-- ==== Sys2Proof/Tests/Slice0.lean ====
section
/-! SUPPORT. Tests of one step or one operation each, their expected values taken from the handbook's worked
examples and tables; and for every statement with hypotheses a witness, a concrete state with operands that
meet them together, at the ends of a range where a clause has one. -/

namespace Sys2Proof.Tests

open Sys2Proof.Machine Sys2Proof.Safety

/-! ### Ill-formed terms are refused (WellFormed.lean) -/

theorem test_poll_direction :
    Instr.wellFormed (.statusPoll .h0 0x01 .direction) = false ∧
    Instr.wellFormed (.statusPoll .h0 0x02 .direction) = false ∧
    Instr.wellFormed (.statusPoll .h0 0x00 .direction) = true := by decide

theorem test_write_nack_position :
    Instr.wellFormed (.setupWriteEnd (.nack 0)) = false ∧
    Instr.wellFormed (.drainEnd (.nack 7)) = false ∧
    Instr.wellFormed (.directWriteEnd (.nack 7)) = false ∧
    Instr.wellFormed (.setupWriteEnd (.nack 1)) = true ∧
    Instr.wellFormed (.directWriteEnd (.nack 6)) = true := by decide

theorem test_read_nack_position :
    Instr.wellFormed (.directReadEnd (.nack 0)) = false ∧
    Instr.wellFormed (.directReadEnd (.nack 5)) = false ∧
    Instr.wellFormed (.directReadEnd (.nack 4)) = true := by decide

theorem test_read_data_length :
    Instr.wellFormed (.directReadEnd (.data [])) = false ∧
    Instr.wellFormed (.directReadEnd (.data [0, 0, 0, 0])) = false ∧
    Instr.wellFormed (.directReadEnd (.data [0])) = true := by decide

/-! ### Command frames, written out from Tables 9-1 and 9-4 -/

theorem test_frames_decode :
    decodeFrame [0x01, 0x00] = .ok (.attach, []) ∧
    decodeFrame [0x11, 0x01, 0x07] = .ok (.cancel, [0x07]) ∧
    decodeFrame [0x28, 0x02, 0x05, 0x01] = .ok (.share, [0x05, 0x01]) ∧
    decodeFrame [0x30, 0x02, 0x09, 0x01] = .ok (.setMode, [0x09, 0x01]) ∧
    decodeFrame [0x38, 0x00] = .ok (.rebuild, []) ∧
    decodeFrame [0x41, 0x04, 0x00, 0x00, 0x01, 0x2C] = .ok (.ackRecord, [0x00, 0x00, 0x01, 0x2C]) ∧
    decodeFrame [0x52, 0x02, 0x02, 0x36] = .ok (.setConfig, [0x02, 0x36]) ∧
    decodeFrame [0x62, 0x04, 0x00, 0x30, 0x12, 0x02] = .ok (.setMap, [0x00, 0x30, 0x12, 0x02]) :=
  ⟨rfl, rfl, rfl, rfl, rfl, rfl, rfl, rfl⟩

theorem test_frames_refused :
    decodeFrame [0x06, 0x00] = .error .unknownCommand ∧
    decodeFrame [0x01, 0x01] = .error .badLength ∧ decodeFrame [0x01] = .error .badLength ∧
    decodeFrame (0x01 :: 0x21 :: List.replicate 33 0) = .error .badLength := ⟨rfl, rfl, rfl, rfl⟩

/-! ### Worked examples of the handbook -/

/-- Nine digits, and the CRC the handbook gives for them (R112). -/
theorem test_crc_check_value :
    crc [0x31, 0x32, 0x33, 0x34, 0x35, 0x36, 0x37, 0x38, 0x39] = 0x29B1 := by decide +kernel

/-- A profile with the values of CREATE_PROFILE (Table 2-2), SHARED. -/
def plain : Profile :=
  { sharing := .shared, life := .live .h0, mode := .manual, baseExposure := 10000, baseGain := 16,
    exposureMin := 10, exposureMax := 1000000, gainMin := 16, gainMax := 256, target := 512,
    tolerance := 32, window := { x := 0, y := 0, width := 1280, height := 960 },
    steps := [{ shift := 0, offset := 0 }], references := 0 }

/-- Section 5.4's three adjustments, the slot budget being 17,233 µs (R94 to R96). -/
theorem test_adjustments :
    let new := fun (e g : Nat) (mean : Nat) =>
      let q := adjusted 17233 { plain with baseExposure := e, baseGain := g } mean
      (q.baseExposure, q.baseGain)
    new 4000 16 64 = (8000, 16) ∧ new 16000 16 256 = (17233, 29) ∧
    new 10000 20 1000 = (6400, 16) := by decide

/-- Table 2-5: the bracket of three steps at a slot budget of 17,233 µs (R40). -/
theorem test_applied_values :
    let step := fun (shift offset : Int) =>
      let t : BracketStep := { shift := shift, offset := offset }
      (appliedExposure 17233 6000 t, appliedGain 24 t, isClamped 17233 6000 t)
    step (-1) 0 = (3000, 24, false) ∧ step 0 0 = (6000, 24, false) ∧
    step 2 8 = (17233, 32, true) ∧ appliedGain 40 { shift := 0, offset := -64 } = 16 := by decide

/-- Table 6-5: the statistics of a window of 64 by 8 (R106, R107). -/
theorem test_statistics :
    let a : Accumulators :=
      { pixelCount := 512, levelSum := 236544
        bins := #v[10, 40, 100, 150, 120, 60, 20, 12], clipCount := 5, lineCount := 8
        lengthFault := false }
    let window : Window := { x := 608, y := 480, width := 64, height := 8 }
    a.statistics =
        { mean := 462, histogram := #v[20, 80, 200, 300, 240, 120, 40, 24], clipShare := 10 } ∧
      a.mismatch window = false ∧ { a with lineCount := 9 }.mismatch window = true := by decide

/-- A frame context as section 6.5 has it: frame 901 of generation 18, profile 2, step 0, for H0/1. -/
def frame901 : FrameContext :=
  { slotIndex := 0, generation := 18, profile := 2, stepIndex := 0
    subscribers := [{ host := .h0, tag := 1 }], exposure := 5000, gain := 16
    window := { x := 0, y := 0, width := 1280, height := 960 }, linkResult := .complete
    frameNumber := some 901, triggerTime := some 0, clamped := false, tuning := false
    sizeMismatch := false, outcome := none, statistics := none }

/-- Table 6-6: the header bytes of frame 901 (R110, R111). -/
theorem test_header_bytes :
    headerBody frame901 =
      [0x5A, 0xC3, 0x00, 0x00, 0x03, 0x85, 0x00, 0x12, 0x00, 0x02, 0x00, 0x01, 0x00, 0x00, 0x13, 0x88,
        0x00, 0x10, 0x00, 0x00, 0x00, 0x00, 0x05, 0x00, 0x03, 0xC0, 0x00, 0x01]
      ++ List.replicate 34 0x00 := by decide

/-- A candidate of class and admission sequence. -/
def candidate (h : HostId) (tag : Nat) (profile : Fin 16) (stepCount period phase priority : Nat)
    (sequence : BitVec 32) : Candidate :=
  { owner := h, tag := tag, profile := profile, stepCount := stepCount, period := period,
    preferredPhase := phase, priority := priority, sequence := sequence, state := .pending }

/-- Table 3-7: the build of section 3.10, a bracket among single steps (R47 to R51). -/
theorem test_build_example :
    let pair := fun (h : HostId) (tag : Nat) => ({ host := h, tag := tag } : Subscriber)
    let sh := buildShadow
      [candidate .h3 2 5 3 4 10 2 205, candidate .h0 6 5 3 8 0 1 204, candidate .h2 3 9 1 8 6 1 203,
        candidate .h1 7 5 3 8 3 1 202, candidate .h0 1 2 1 4 1 0 201]
    sh.unplaced = 1 ∧
    sh.slots =
      [.idle, .assigned 2 0 [pair .h0 1], .assigned 5 0 [pair .h1 7, pair .h0 6],
        .assigned 5 1 [pair .h1 7, pair .h0 6], .assigned 5 2 [pair .h1 7, pair .h0 6],
        .assigned 2 0 [pair .h0 1], .assigned 9 0 [pair .h2 3], .idle] := by decide +kernel

/-- Table 7-3: the register values and the write list of the first setup of a run, and the longest times of
its first two transactions, 117.5 and 95 µs (R117, R120, R121). -/
theorem test_write_list :
    let entry := fun (register : BitVec 16) (count : Nat) =>
      ({ register := register, count := count } : MapEntry)
    let link :=
      { State.reset.link with
        map := ⟨entry 0x3012 2, entry 0x3060 1, entry 0x3002 2, entry 0x3004 2, entry 0x3008 2,
          entry 0x300A 2⟩ }
    let r : SetupRequest :=
      { setup := 0, exposure := 5000, gain := 16
        window := { x := 0, y := 0, width := 1280, height := 960 } }
    (writeList link r).map (fun w => (w.register, w.value)) =
        [(0x3012, 300), (0x3060, 16), (0x3002, 0), (0x3004, 0), (0x3008, 1280), (0x300A, 960)] ∧
      registerValue 16700 { r with exposure := 8000 } .exposure = 480 ∧
      ((writeList link r).map fun w => (w.transaction link).left).take 2 = [118, 95] := by decide

/-! ### States the witnesses use -/

/-- What `exec` leaves. -/
def after (c : Instr) (s : State) : State :=
  match exec c s with
  | .next t => t
  | _ => s

/-- A command of a host, as its port has handed it on. -/
def cmdOf (c : CommandCode) (args : List Byte) : Handed :=
  { serial := 0, code := c, args := args, stale := false, left := 20 }

/-- The part with host 0 attached and one command of it handed on. -/
def asking (s : State) (c : CommandCode) (args : List Byte) : State :=
  s.setPort .h0
    { s.port .h0 with
      attached := true, buffer := .pending 0, nextSerial := 1, handed := [cmdOf c args] }

/-- The same on a port that is DETACHED. -/
def askingDetached (s : State) (c : CommandCode) (args : List Byte) : State :=
  s.setPort .h0
    { s.port .h0 with buffer := .pending 0, nextSerial := 1, handed := [cmdOf c args] }

theorem asking_takes (s : State) (c : CommandCode) (args : List Byte) :
    Takes (asking s c args) .h0 c (cmdOf c args) := by
  refine ⟨?_, ?_, rfl⟩
  · simp [asking, cmdOf, Port.waitingCommand]
  · simp [asking]

/-- The part with host 0 attached. -/
def attached0 : State := State.reset.setPort .h0 { State.reset.port .h0 with attached := true, mask := 3 }

/-- The part with host 0 in a detach that has reached a step; a DETACH began it. -/
def detaching (s : State) (next : DetachStep) : State :=
  s.setPort .h0
    { s.port .h0 with
      attached := false, notices := [], mask := 0, buffer := .pending 0, nextSerial := 1
      detaching := some { next := next, answers := some 0, left := 100 } }

/-- A request on profile 0. -/
def wish (h : HostId) (tag : Nat) (state : RequestState) : Request :=
  { owner := h, tag := tag, kind := .stream, profile := 0, period := 1, preferredPhase := 0,
    priority := 0, missLimit := 0, misses := 0, sequence := BitVec.ofNat 32 tag, state := state }

/-- The part with profile 0 and the requests that reference it. -/
def shelf (p : Profile) (rs : List Request) : State :=
  { State.reset with
    profiles := State.reset.profiles.set 0 (some { p with references := rs.length })
    requests := { table := rs, counter := 10 } }

/-- A calendar of one slot that serves H0/1 from profile 0. -/
def served (s : State) : State :=
  { s with calendar.active := [.assigned 0 0 [{ host := .h0, tag := 1 }]] }

/-- Host 0's tag 1 is ACTIVE and host 1's tag 2 WAITING, on a profile of host 0. -/
def busy (p : Profile) : State := served (shelf p [wish .h0 1 (.active 0), wish .h1 2 .waiting])

theorem busy_requestsOk (p : Profile) : RequestsOk (busy p) := by
  refine ⟨by simp [busy, served, shelf], ?_, ?_, ?_⟩
  · simp [busy, served, shelf, wish]
  · simp [busy, served, shelf, wish]
  · intro r mem
    simp only [busy, served, shelf, List.mem_cons, List.not_mem_nil, or_false] at mem
    rcases mem with rfl | rfl <;>
      exact ⟨by decide, by decide, by decide, by decide, by decide, by decide, by simp [wish]⟩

+ + +

The task — Output the line containing "def shelf (p" and all lines after it to the end of the records, exactly as given.

Reply to the task —
def shelf (p : Profile) (rs : List Request) : State :=
  { State.reset with
    profiles := State.reset.profiles.set 0 (some { p with references := rs.length })
    requests := { table := rs, counter := 10 } }

/-- A calendar of one slot that serves H0/1 from profile 0. -/
def served (s : State) : State :=
  { s with calendar.active := [.assigned 0 0 [{ host := .h0, tag := 1 }]] }

/-- Host 0's tag 1 is ACTIVE and host 1's tag 2 WAITING, on a profile of host 0. -/
def busy (p : Profile) : State := served (shelf p [wish .h0 1 (.active 0), wish .h1 2 .waiting])

theorem busy_requestsOk (p : Profile) : RequestsOk (busy p) := by
  refine ⟨by simp [busy, served, shelf], ?_, ?_, ?_⟩
  · simp [busy, served, shelf, wish]
  · simp [busy, served, shelf, wish]
  · intro r mem
    simp only [busy, served, shelf, List.mem_cons, List.not_mem_nil, or_false] at mem
    rcases mem with rfl | rfl <;>
      exact ⟨by decide, by decide, by decide, by decide, by decide, by decide, by simp [wish]⟩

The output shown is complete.